Look through the listing and report every line that has "decide" in it.

━━━━━ SUPPLIED INFORMATION

-- ==== Sys2Proof/WellFormed.lean ====
section
/-! DEFINITION. Well-formed instructions: operands in the ranges of `30_encoding.md` rule R91. A field of the word can hold
more than the range (R96); such an instruction decodes and the machine refuses it by name (D1, D7, log 14). -/

namespace Sys2Proof

/-- `m` names a data address, 00H to 3FH (R91). -/
def MField.inRange (m : MField) : Bool := decide (m.toNat ≤ 0x3F)

/-- `addr` is a program address, 000H to 3FFH (R91). -/
def AddrField.inRange (addr : AddrField) : Bool := decide (addr.toNat ≤ 0x3FF)

/-- Every operand of the instruction is in the range of R91. `x` and `i` fill their fields exactly. -/
def Instr.wf : Instr → Bool
  | .nop => true
  | .clrWdt => true
  | .clrWdt1 => true
  | .halt => true
  | .ret => true
  | .reti => true
  | .clrWdt2 => true
  | .movMemA m => MField.inRange m
  | .cpla m => MField.inRange m
  | .cpl m => MField.inRange m
  | .subAM m => MField.inRange m
  | .subm m => MField.inRange m
  | .addAM m => MField.inRange m
  | .addm m => MField.inRange m
  | .xorAM m => MField.inRange m
  | .xorm m => MField.inRange m
  | .orAM m => MField.inRange m
  | .orm m => MField.inRange m
  | .andAM m => MField.inRange m
  | .andm m => MField.inRange m
  | .movAM m => MField.inRange m
  | .retAX _ => true
  | .subAX _ => true
  | .addAX _ => true
  | .xorAX _ => true
  | .orAX _ => true
  | .andAX _ => true
  | .movAX _ => true
  | .sza m => MField.inRange m
  | .sz m => MField.inRange m
  | .swapa m => MField.inRange m
  | .swap m => MField.inRange m
  | .sbcAM m => MField.inRange m
  | .sbcm m => MField.inRange m
  | .adcAM m => MField.inRange m
  | .adcm m => MField.inRange m
  | .inca m => MField.inRange m
  | .inc m => MField.inRange m
  | .deca m => MField.inRange m
  | .dec m => MField.inRange m
  | .siza m => MField.inRange m
  | .siz m => MField.inRange m
  | .sdza m => MField.inRange m
  | .sdz m => MField.inRange m
  | .rla m => MField.inRange m
  | .rl m => MField.inRange m
  | .rra m => MField.inRange m
  | .rr m => MField.inRange m
  | .rlca m => MField.inRange m
  | .rlc m => MField.inRange m
  | .rrca m => MField.inRange m
  | .rrc m => MField.inRange m
  | .tabrdc m => MField.inRange m
  | .tabrdl m => MField.inRange m
  | .daa m => MField.inRange m
  | .clrM m => MField.inRange m
  | .setM m => MField.inRange m
  | .call addr => AddrField.inRange addr
  | .jmp addr => AddrField.inRange addr
  | .setBit m _ => MField.inRange m
  | .clrBit m _ => MField.inRange m
  | .snzBit m _ => MField.inRange m
  | .szBit m _ => MField.inRange m

end Sys2Proof
end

━━━━━━━━━━

EXERCISE RESULT ▸
def MField.inRange (m : MField) : Bool := decide (m.toNat ≤ 0x3F)
def AddrField.inRange (addr : AddrField) : Bool := decide (addr.toNat ≤ 0x3FF)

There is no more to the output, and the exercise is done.